What this shows us is that over the last 3 years we’ve seen stations with more rain than before – we have several stations past the 1600 mark while there’s only been 2 stations reaching the 1600 mark over the last 30 years. Of course, there is a possibility of these being outliers (once off events) however when we look at where the spikes are in 2017 and 2019, there are more stations getting less rain than when we compare it to the mean. Could this point to wetter winters and drier summers?

February was a wet month, right?

Come to think of it, it rained almost every day in February.
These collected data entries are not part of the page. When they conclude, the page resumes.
/-- The chunks lost and not yet sought are sought. -/
def settleLost (s : State) : State := arSettle (forEach (s.arr.lost.filter (fun l => !l.sought)) (fun l s => seekOne l s) s)

/-- DIR_REPLY: of a lost chunk it names the array to fetch from; else it answers a chunk's probe. -/
def dirReplyAll (m : DedupMsg) (s : State) : State :=
  match (lostOf m.fp m.kd s).filter (fun l => l.domain == some m.from_ && (domOf m.fp m.kd s).isNone) with
  | none => opDirReply m s
  | some l =>
    if m.result = 0 ∧ m.loc % 32 ≠ s.arr.arrayNum then
      sendDedup (m.loc % 32) 8 { kd := m.kd, fp := m.fp, loc := s.arr.arrayNum } (setLost { l with domain := some (m.loc % 32) } s)
    else askReplicas l s

/-- FETCH: the answer for a lost chunk restores it or leads to the replicas; the answer for a session's imported chunk lets the session go on, GONE
failing it; else it is a read's, or another array's question. -/
def fetchAll (m : DedupMsg) (s : State) : State :=
  match (lostOf m.fp m.kd s).filter (fun l => l.domain == some m.from_ && !s.arr.fetches.any (fun f => f.fp == m.fp && f.exporter == m.from_)) with
  | some l =>
    if m.result = 4 then sendDedup m.from_ 8 { kd := m.kd, fp := m.fp, loc := s.arr.arrayNum } s
    else match (if m.result = 0 then chunkOf m.frame s else none) with
      | some b => restoreChunk m.fp m.kd b (setLost { l with domain := none } s)
      | none => askReplicas l s
  | none =>
    let ss := (s.arr.fetches.filter (fun f => f.fp == m.fp && f.kd == m.kd && f.exporter == m.from_ && 4096 ≤ f.slot)).map (·.slot - 4096)
    let s := opFetch m s
    if m.result = 2 then forEach ss (fun n s => match sessOf n s with | some x => if sessEnded x then s else closeSess x .failed 5 s | none => s) s
    else s

/-- REP_FETCH (R320): the peer ships the frame of a LIVE entry; on a sleeping shelf it answers NOT_READY and queues a wake of priority 5; else
GONE. -/
def opRepFetch (m : RepMsg) (s : State) : State :=
  let reply := fun (r crd : Nat) (s : State) => sendRep m.chip 0x1A { result := r, session := m.session, fp := m.fp, crd := crd } s
  if m.probe ≠ saltProbe m.dstNsid s then reply 3 0 s else
  let kd := kdOf m.dstNsid s
  match s.arr.index.find? (fun e => e.fp == m.fp && e.kd == kd && e.state == .live && !e.lost && (match e.kind with | .chunk _ => true | _ => false)) with
  | none => reply 7 0 s
  | some e =>
    match e.kind with
    | .chunk l =>
      if (steepOf l.stripe s).isNone && !shelfReads l.shelf s then reply 6 (crdOf l.shelf s) (requestWake l.shelf .rep s)
      else
        let key : Option (Nat × Option InSession × Option Session) := match sessKey m.chip m.session s with
          | some k => some (k, s.arr.inSessions.find? (fun x => x.chip == m.chip && x.num == m.session), none)
          | none => (sessKey (ownChip s) m.session s).map (fun k => (k, none, sessOf m.session s))
        match readFrame l e.frameLen s, key with
        | some (z, cl), some (k, i, o) =>
          let seq := match i, o with | some x, _ => x.seq | none, some y => y.dataSeq | none, none => 0
          let s' := match i, o with
            | some x, _ => setIn { x with seq := x.seq + 1 } s
            | none, some y => setSess { y with dataSeq := y.dataSeq + 1 } s
            | none, none => s
          reply 0 0 (sendRep m.chip 0x14 { session := m.session, fp := m.fp, chunkLen := cl, counter := seq, frame := sessCtr k m.session (ownChip s) seq z s } s')
        | none, _ => reply 7 0 (loseChunk e s)
        | _, none => reply 1 0 s
    | _ => reply 7 0 s

/-- REP_FETCH_REPLY (R298, R320), with the frame that REP_DATA placed in the fetch window: bytes that pass their check are restored; NOT_READY asks
again after its delay; else the next peer is asked. -/
def opRepFetchReply (m : RepMsg) (s : State) : State :=
  match s.arr.lost.find? (fun l => l.fp == m.fp && (l.peers.head?).any (fun p => p.chip == m.chip)) with
  | none => s
  | some x =>
    let next := fun (s : State) => let y := { x with peers := x.peers.drop 1 }; askPeer y (setLost y s)
    if m.result = 6 then askPeer x s
    else if m.result ≠ 0 then next s
    else
      let bytes := (x.peers.head?).bind (fun p => (sessKey p.keyChip p.session s).bind (fun k =>
        decodeFrame (sessCtr k p.session m.chip m.counter m.frame s)))
      match bytes, saltOf x.kd s with
      | some b, some salt => if fpOf salt b = x.fp then restoreChunk x.fp x.kd b s else next s
      | _, _ => next s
Coming back to our friend the boxplot and by isolating data for February, we can see that there was nearly 3 times more rain across the nation in February 2020 when compared to February of previous years.

but May has been really dry?

By following the same method as above, we can see that May 2020 was drier than previous years, with the median almost half of what’s expected for this time of year. We can also see that there’s been a consistent drop in rainfall in May over the last 4 years and perhaps it’s figures like this that raises concerns over the possibility of a drought in Ireland in the months to come (apologies for the doomsday rhetoric!).
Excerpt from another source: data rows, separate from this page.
/-- LEVEL_CHANGE_DONE (R423): the level is in force, the voltage of a lowering falls, and a held write is applied. -/
def opLevelDone (n : Fin 16) (s : State) : State :=
  if !rbit F.PWR_DVFS_CHANGING s n.val then s else
  let t := kget 1 s.pwr.target n.val
  let f := levelMhz n.val t s
  let s := rset F.PWR_DVFS_MHZ f (rset F.PWR_DVFS_CUR_LEVEL t s n.val) n.val
  let s := if (kfind s.chip.plls n.val).isNone then rset F.CLK_ISLAND_FREQ_MHZ f s n.val else s
  startLevel n.val (syncCore (setElec (n.val + 1) (rflag F.PWR_DVFS_CHANGING false s n.val)))

/-- AVS_FAULT (R472): three unanswered commands. -/
def opAvsFault (s : State) : State := startLevels (rflag F.CLK_PLL_STATUS_AVS_FAULT true s)

/-- AVS_RETRY (R472): the regulator is commanded again; once it answers, the levels follow. -/
def opAvsRetry (answered : Bool) (s : State) : State :=
  if !rbit F.CLK_PLL_STATUS_AVS_FAULT s then s else
  let s := emit (.avs 0 (coreVolt s)) s
  if answered then startLevels (rflag F.CLK_PLL_STATUS_AVS_FAULT false { s with pwr := { s.pwr with core := coreVolt s } }) else s

/-- The cap that a junction temperature asks for (Table 18.7). -/
def capAt (t : Int) : Nat := if 114 ≤ t then 3 else if 110 ≤ t then 2 else if 106 ≤ t then 1 else 0

/-- The threshold of a cap. -/
def capThreshold (c : Nat) : Int := if c = 3 then 114 else if c = 2 then 110 else 106

/-- The cap in force. -/
def capNow (s : State) : Nat := rget F.PWR_DVFS_CAP s 1

/-- A cap step (R525): CAP, THROTTLE, the event, and the levels that follow. -/
def setCap (c : Nat) (s : State) : State :=
  let s := forEach (List.range 16) (fun n s => if fixedLevel n then s else rset F.PWR_DVFS_CAP c s n) s
  let s := if rbit F.PWR_STATUS_THROTTLE s == (c != 0) then s else emit (.pin "THERM_ALERTN" (c == 0)) s
  startLevels (record Ev.THERMAL_THROTTLE srcAON 0 [] (rflag F.PWR_STATUS_THROTTLE (c != 0) s))

/-- SMB_ALERTN is driven low (R510). DESIGN CHOICE, safe: log 82. -/
def smbAlert (s : State) : Bool := rget F.FLT_CTR_STATE_TRIPPED s != 0 || rbit F.EVR_STATUS_CRIT_LOST s || rbit F.PWR_STATUS_THROTTLE s

/-- THERM_ALERTN is driven low (R510). DESIGN CHOICE, safe: log 82. -/
def thermAlert (s : State) : Bool := rbit F.PWR_STATUS_THROTTLE s

/-- DW0 of the asynchronous event of a temperature threshold. -/
def noticeTemp : Nat := 0x020101

/-- A threshold of the Temperature Threshold feature passed between two samples: over (THSEL 0) or under (THSEL 1), in kelvin (R524). -/
def tempCrossed (old new : Int) (t : Nat × Nat) : Bool :=
  let k := fun (x : Int) => decide ((t.2 : Int) ≤ x + 273)
  if t.1 % 16 ≠ 0 then false
  else if t.1 / 16 = 0 then !k old && k new
  else decide (t.1 / 16 = 1) && (k old && decide ((new + 273) ≤ (t.2 : Int)) && decide (new < old))

/-- Controllers whose threshold was passed, and that asked for it, have the event. PRESUMED, unsafe: log 46. -/
def tempEvents (old new : Int) (s : State) : State :=
  forEach (s.host.ctrls.map (·.1)) (fun n s =>
    let c := ctrlOf s n
    if c.live && c.aerCfg.testBit 1 && c.temps.any (tempCrossed old new) then asyncEvent n noticeTemp s else s) s

/-- THERMAL_SAMPLE (R524, R525): Tj is the highest reading; a cap applies at its threshold and lifts a step once Tj has stayed 5 °C below it for
100 ms. In P2 only the trip acts. DESIGN CHOICE, unsafe: log 57. -/
def opThermalSample (temps : List Int) (heldBelow : Nat) (s : State) : State :=
  match temps with
  | [] => s
  | t :: l =>
    if 2 ≤ rget F.PWR_STATUS_STATE s ∨ s.pwr.tripped then s else
    let tj := l.foldl max t
    let old := s.pwr.tj
    let s := tempEvents old tj { s with pwr := { s.pwr with tj := tj } }
    let c := capNow s
    if c < capAt tj then setCap (capAt tj) s
    else if capAt tj < c ∧ tj ≤ capThreshold c - 5 ∧ 100 ≤ heldBelow then setCap (max (capAt tj) (c - 1)) s
    else s

/-- THERMAL_TRIP (R526): latched until PORn. DESIGN CHOICE, safe: log 82. -/
def opThermalTrip (s : State) : State :=
  let s := record Ev.THERMAL_TRIP srcAON 0 [] (emit (.pin "THERMTRIPN" false) s)
  let s := rset F.PWR_STATUS_PG 0x7FFFE (stopHeart s)
  { s with pwr := { s.pwr with tripped := true },
           chip := { s.chip with destaging := false, vault := if s.chip.destaging then none else s.chip.vault } }

/-! ### Islands (R426 to R429) -/

/-- The engines of an island. -/
def islandEngines (i : Nat) : List Nat :=
  match i with
  | 11 => [2, 3] | 12 => [4, 5] | 13 => [6] | 14 => [7] | _ => []

/-- A job is queued or running on the island's engines. -/
def islandBusy (i : Nat) (s : State) : Bool := s.eng.q.any (fun p => (islandEngines i).contains (p.1 / 1024) && !p.2.isEmpty)

/-- The slots of a DPC island. -/
def islandSlots (i : Nat) : List Nat := if 2 ≤ i ∧ i < 10 then (List.range 64).map (64 * (i - 2) + ·) else []

/-- Idle for clock gating (Table 14.4). -/
def clockIdle (i : Nat) (s : State) : Bool :=
  if 2 ≤ i ∧ i < 10 then (islandSlots i).all (fun n => (slotOf s n).st == .free || (slotOf s n).st == .waiting)
  else 11 ≤ i && i < 15 && !islandBusy i s

/-- Idle for power gating (Table 14.4). -/
def powerIdle (i : Nat) (s : State) : Bool :=
  if 3 ≤ i ∧ i < 10 then
    (islandSlots i).all (fun n => !slotBusy s n && (List.range 16).all (fun e => tokFree (tokOf s n e)))
  else 11 ≤ i && i < 15 && !islandBusy i s

/-- CLOCK_GATE (R426): in P1 an idle island's clock stops. -/
def opClockGate (i : Fin 19) (s : State) : State :=
  if rget F.PWR_STATUS_STATE s = 1 ∧ clockIdle i.val s = true ∧ islandOff i.val s = false then
    setElec i.val (rputBit F.PWR_STATUS_CG i.val true s)
  else s

/-- POWER_GATE (R426): in P1 an idle island whose AUTO_PG bit is set is power-gated with retention. -/
def opPowerGate (i : Fin 19) (s : State) : State :=
  if rget F.PWR_STATUS_STATE s = 1 ∧ powerIdle i.val s = true ∧ rtest F.PWR_ISLAND_GATE_AUTO_PG i.val s = true then
    setElec i.val (rputBit F.PWR_STATUS_PG i.val true s)
  else s

/-- The known-answer tests that fell due on units whose island was off, on islands that are on again (R428). DESIGN CHOICE, unsafe: log 57. -/
def runDue (s : State) : State :=
  let (now, later) := s.pwr.katDue.partition (fun p => !islandOff (engIsland (p.1 / 1024)) s)
  forEach now (fun p s =>
    let u := p.1 % 1024
    let bad : Bool := p.2 == 1
    match p.1 / 1024 with
    | 2 => ingKatOne u bad s
    | 3 => ingKatOne (4 + u) bad s
    | 4 => cmpKatOne u bad s
    | 5 => cmpKatOne (8 + u) bad s
    | 6 => cipKatOne u bad s
    | _ => parKatOne bad s) { s with pwr := { s.pwr with katDue := later } }

/-- WAKE (R427). -/
def wakeIslands (mask : Nat) (s : State) : State :=
  runDue (forEach (List.range 19) (fun i s => if mask.testBit i then ungateIsland i s else s) s)

/-- The islands that accept FORCE_OFF (R429). -/
def forceable (i : Nat) : Bool := (3 ≤ i && i < 10) || (11 ≤ i && i < 15)

/-- FORCE_OFF is refused: a job, a slot not Free, or a core whose TSK_SLOT_MAP bit is 1 (R429). -/
def forceRefused (i : Nat) (s : State) : Bool :=
  islandBusy i s || (islandSlots i).any (slotBusy s) ||
  (decide (3 ≤ i) && decide (i < 10) && (List.range 8).any (fun k => rtest F.TSK_SLOT_MAP_CORE_EN (8 * (i - 2) + k) s))

/-- The register fields of an island, without the retirements that it keeps. -/
def islandFields (i : Nat) : List Field :=
  match i with
  | 11 => F.ofBlock 10 | 12 => F.ofBlock 11 | 13 => F.ofBlock 12 | 14 => F.ofBlock 13 | _ => []

/-- Fields kept through a forced-off period (R429). DESIGN CHOICE, unsafe: log 57. -/
def keptOff : List Field :=
  [F.ING_ENGINE_STATUS_SHA3_RETIRED, F.ING_ENGINE_STATUS_CHUNK_RETIRED, F.CMP_RETIRED_DEC, F.CMP_RETIRED_COMP, F.CIP_LANE_STATUS_RETIRED,
   F.PAR_STATUS_RETIRED, F.DPC_CORE_STATUS_RETIRED]

/-- A key of the register file that belongs to core registers of DPC island `i`. -/
def coreKey (i k : Nat) : Bool :=
  [F.DPC_CORE_CTL_START, F.DPC_CORE_CTL_HALT, F.DPC_CORE_CTL_EN, F.DPC_CORE_STATUS_PARITY_ERRS, F.DPC_CORE_STATUS_LAST_CAUSE,
   F.DPC_CORE_STATUS_BUDGET_HITS, F.DPC_CORE_STATUS_TOKENS_HELD, F.DPC_CORE_STATUS_SLOTS_BUSY].any (fun f =>
    keyIn k f && decide ((k / 64 - f.addr) / 8 / 8 = i - 2))

/-- Whether a key of memory lies in the SRAM of DPC island `i`: its cores' own and its cluster's. -/
def islandMem (i k : Nat) : Bool :=
  if 2 ≤ i ∧ i < 10 then
    (decide (2 ^ 48 ≤ k) && decide (k / 2 ^ 48 - 1 < 64) && (k / 2 ^ 48 - 1) / 8 == i - 2) ||
    (decide (0x10000000 + 0x800000 * (i - 2) ≤ k) && decide (k < 0x10000000 + 0x800000 * (i - 1)))
  else false

/-- An island forced off loses what it holds (R429). DESIGN CHOICE, unsafe: log 57. -/
def clearIsland (i : Nat) (s : State) : State :=
  let dpc : Bool := decide (2 ≤ i) && decide (i < 10)
  let gone := fun (k : Nat) => ((islandFields i).any (keyIn k) && !keptOff.any (keyIn k)) || (dpc && coreKey i k)
  let s := { s with regs := s.regs.filter (fun p => !gone p.1), mem := s.mem.filter (fun p => !islandMem i p.1) }
  let s := if dpc then { s with cpu := { s.cpu with
      cores := s.cpu.cores.filter (fun p => !(p.1 / 8 == i - 2 && decide (p.1 < 64)))
      banks := s.cpu.banks.filter (fun p => !(p.1 / 64 == i - 2 && decide (p.1 < 512)))
      toks := s.cpu.toks.filter (fun p => !(p.1 / 16 / 64 == i - 2 && decide (p.1 / 16 < 512))) } } else s
  let s := if i = 14 then { s with par := [] } else s
  if i = 13 then { s with keys := { s.keys with slots := [] } } else s

/-- FORCE_OFF written (R429): a rising bit powers the island off or is refused, a falling one powers it on. -/
def writeForceOff (v : Nat) (s : State) : State :=
  forEach (List.range 19) (fun i s =>
    let old := rtest F.PWR_ISLAND_GATE_FORCE_OFF i s
    if !forceable i || old == v.testBit i then s
    else if v.testBit i then
      if forceRefused i s then rflag F.PWR_ISLAND_GATE_REFUSED true s
      else setElec i (clearIsland i (rputBit F.PWR_STATUS_PG i true (rputBit F.PWR_ISLAND_GATE_FORCE_OFF i true s)))
    else runDue (setElec i (rputBit F.PWR_STATUS_CG i false (rputBit F.PWR_STATUS_PG i false (rputBit F.PWR_ISLAND_GATE_FORCE_OFF i false s))))) s

/-! ### Refusers (R430, Table 14.5) -/

/-- The refusers that block P2 and P3. -/
def blocksMask (target : Nat) : Nat := if target = 2 then 0xFFFF else if target = 3 then 0x8FD5 else 0

/-- The refusers that the silicon finds. DESIGN CHOICE, safe: log 24. DESIGN CHOICE, unsafe: log 84. -/
def siliconFound (target : Nat) (s : State) : Nat :=
  let b := fun (n : Nat) (x : Bool) => if x then 2 ^ n else 0
  let any8 := fun (p : Nat → Bool) => (List.range 8).any p
  let alarm := rget F.CLK_ALARM_ALARM s
  b 1 (any8 (fun n => rbit F.SHF_STATE_EN_SENSE s n || rbit F.SHF_STATE_PG s n)) +
  b 2 ((List.range 512).any (slotBusy s) || !(s.task.q.getD 1 []).isEmpty || (target == 3 && (List.range 256).any (owns · s))) +
  b 4 (!s.evr.fifo.isEmpty || s.evr.erasing.isSome) +
  b 5 (solo s && rbit F.PNL_FENCE_STATUS_PTN_PRESENT s) +
  b 7 (s.eng.q.any (fun p => !p.2.isEmpty)) +
  b 8 (!s.rrn.ops.isEmpty || !s.rrn.leases.isEmpty || !s.rrn.ctxs.isEmpty) +
  b 9 (s.eng.q.any (fun p => p.1 / 1024 == 9 && !p.2.isEmpty)) +
  b 10 (rbit F.CIP_KEYSLOT_STATUS_BUSY s || rbit F.SEC_ATTEST_CTL_BUSY s) +
  b 12 (alarm != 0 && decide (alarm ≤ rget F.CLK_ALARM_RTC_SEC s + 10)) +
  b 13 (any8 (fun n => rbit F.SHF_STATE_ALERT s n && rtest F.PWR_WAKE_EN_SHELF n s)) +
  b 14 (rbit F.PNL_FENCE_STATUS_FENCE_IN s || rbit F.PNL_FENCE_STATUS_FENCE_OUT s || rbit F.PNL_FENCE_STATUS_SELF_STOPPED s)

/-- The refusers of a request: the silicon's and VETO's, those that block the state. DESIGN CHOICE, unsafe: log 84. -/
def refusers (target : Nat) (s : State) : Nat := (siliconFound target s ||| rget F.PWR_MODE_VETO s) &&& blocksMask target

/-- The lowest refuser of a mask. -/
def lowestId (m : Nat) : Nat := (lowest 16 (fun i => m.testBit i)).getD 0

/-- What a WAITP that waits, or the Array Runtime's own request, gets: `waitp` names the register, 32 for the Array Runtime's. -/
def returnWaitp (v : Word) (s : State) : State :=
  match s.pwr.waitp with
  | none => s
  | some d =>
    let s := { s with pwr := { s.pwr with waitp := none } }
    if h : d < 32 then retire 64 4 (setPc 64 (pcOf s 64 + 4) (wr 64 ⟨d, h⟩ v s)) else s

/-- Bit 63 and the refuser (R118). -/
def refusedWord (id : Nat) : Word := BitVec.ofNat 64 (2 ^ 63 + id)

/-- A refusal (R430): each refuser counted, PWR_LAST_REFUSE, the event, and WAITP's return. -/
def refusePower (target found : Nat) (s : State) : State :=
  let s := forEach (List.range 16) (fun i s => if found.testBit i then rinc F.PWR_REFUSE_CNT_COUNT 1 s i else s) s
  let s := rset F.PWR_LAST_REFUSE_ID (lowestId found) (rset F.PWR_LAST_REFUSE_TARGET target (rset F.PWR_LAST_REFUSE_FOUND found s))
  let s := record Ev.PWR_REFUSED srcAON 0 (pack [(1, target), (1, lowestId found), (2, found)]) s
  let s := rset F.PWR_STATUS_TARGET 0 (rset F.PWR_STATUS_STEP 0 (rflag F.PWR_STATUS_AGREED false (rflag F.PWR_STATUS_BUSY false s)))
  returnWaitp (refusedWord (lowestId found)) s

/-! ### Entry (R432, R439) and exit (R436) -/

/-- Step 2 of Table 14.6. -/
def pwrStep2 (s : State) : State :=
  let s := { s with pwr := { s.pwr with dispatchWas := rbit F.TSK_CTL_DISPATCH_EN s, intakeWas := rbit F.HQ_CTL_INTAKE_EN s } }
  let s := rset F.PWR_STATUS_STEP 2 (rflag F.TSK_CTL_DISPATCH_EN false (rflag F.HQ_CTL_INTAKE_EN false s))
  opRecordProgrammed (opRecordClose s)

/-- Step 2 undone. -/
def undoStep2 (s : State) : State := rflag F.TSK_CTL_DISPATCH_EN s.pwr.dispatchWas (rflag F.HQ_CTL_INTAKE_EN s.pwr.intakeWas s)

/-- An Ethernet port's link down. -/
def netDown (p : Nat) (s : State) : State :=
  rset F.NET_PORT_STATUS_SPEED 0 (rset F.NET_PORT_STATUS_WIDTH 0 (rset F.NET_PORT_STATUS_FEC 0 (rflag F.NET_PORT_STATUS_AN_DONE false
    (rflag F.NET_PORT_STATUS_PCS_LOCK false (rflag F.NET_PORT_STATUS_LINK_UP false s p) p) p) p) p) p

/-- Ethernet, PCIe and vault links taken down, the PCIe ones as planned. -/
def linksDown (s : State) : State :=
  let en := (List.range 17).filter (fun n => rbit F.PCI_PORT_CFG_EN s n)
  let s := { s with pwr := { s.pwr with plannedWas := rget F.PCI_PLANNED_DOWN_PLANNED s } }
  let s := forEach en (fun n s => rputBit F.PCI_PLANNED_DOWN_PLANNED n true s) s
  let s := forEach (List.range 17) (fun n s => if n < 17 then opPciLinkPlanned (Fin.ofNat 17 n) s else s) s
  forEach (List.range 16) netDown s

/-- Step 4 of Table 14.6: HB_OUT stops, loss detection is disarmed, the links go down. -/
def pwrStep4 (s : State) : State :=
  let s := rset F.PWR_STATUS_STEP 4 { s with fence := { s.fence with hbOut := false } }
  linkDown (linksDown (disarm s))

/-- The rails of Retain (R471): VDD_CORE at 0.30 V or less before VDD_SRAM falls to 0.60 V. DESIGN CHOICE, safe: log 91. -/
def railsDown (s : State) : State :=
  let v := min 3000 Config.retainVolt
  emit (.avs 1 6000) (emit (.avs 0 v) { s with pwr := { s.pwr with core := v } })

/-- The rails at the exit (R436, R471): VDD_SRAM at 0.85 V before VDD_CORE rises. -/
def railsUp (s : State) : State :=
  let s := emit (.avs 1 8500) s
  emit (.avs 0 (coreVolt s)) { s with pwr := { s.pwr with core := coreVolt s } }

/-- Steps 5 and 6: DRAM in self-refresh, the islands other than AON power-gated with retention, the rails lowered; P2 is reached. -/
def pwrStep6 (s : State) : State :=
  let s := railsDown s
  let s := rset F.PWR_STATUS_PG 0x7FFFE (rset F.PWR_STATUS_CG 0 s)
  let s := rset F.PWR_STATUS_STATE 2 (rset F.PWR_STATUS_STEP 0 (rset F.PWR_STATUS_TARGET 0 (rflag F.PWR_STATUS_BUSY false (rflag F.PWR_STATUS_AGREED false s))))
  record Ev.PWR_STATE srcAON 0 [] (setElecs { s with pwr := { s.pwr with edges := 0, offered := none } })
average rainfall per month – an alternative view

Heatmaps are another useful tool for showing the variety in data over time through the use of size representation or colour coding (as is the case in the above heatmap). Each block represents the average rainfall for each station and month colour coded relative to all other stations and months. The darker blue represents a high volume of rain while the light yellow represents a low volume of rain as represented on the color scale on the right of the heatmap. Taking the bottom left corner block as an example- it shows that Valentia in January has a high volume of rain when compared to Athenry in January (the top left corner block). Taking a look at our wettest and driest stations again – we can see it’s pretty wet all year round in Newport apart from June while it’s fairly dry all year round in Phoenix Park.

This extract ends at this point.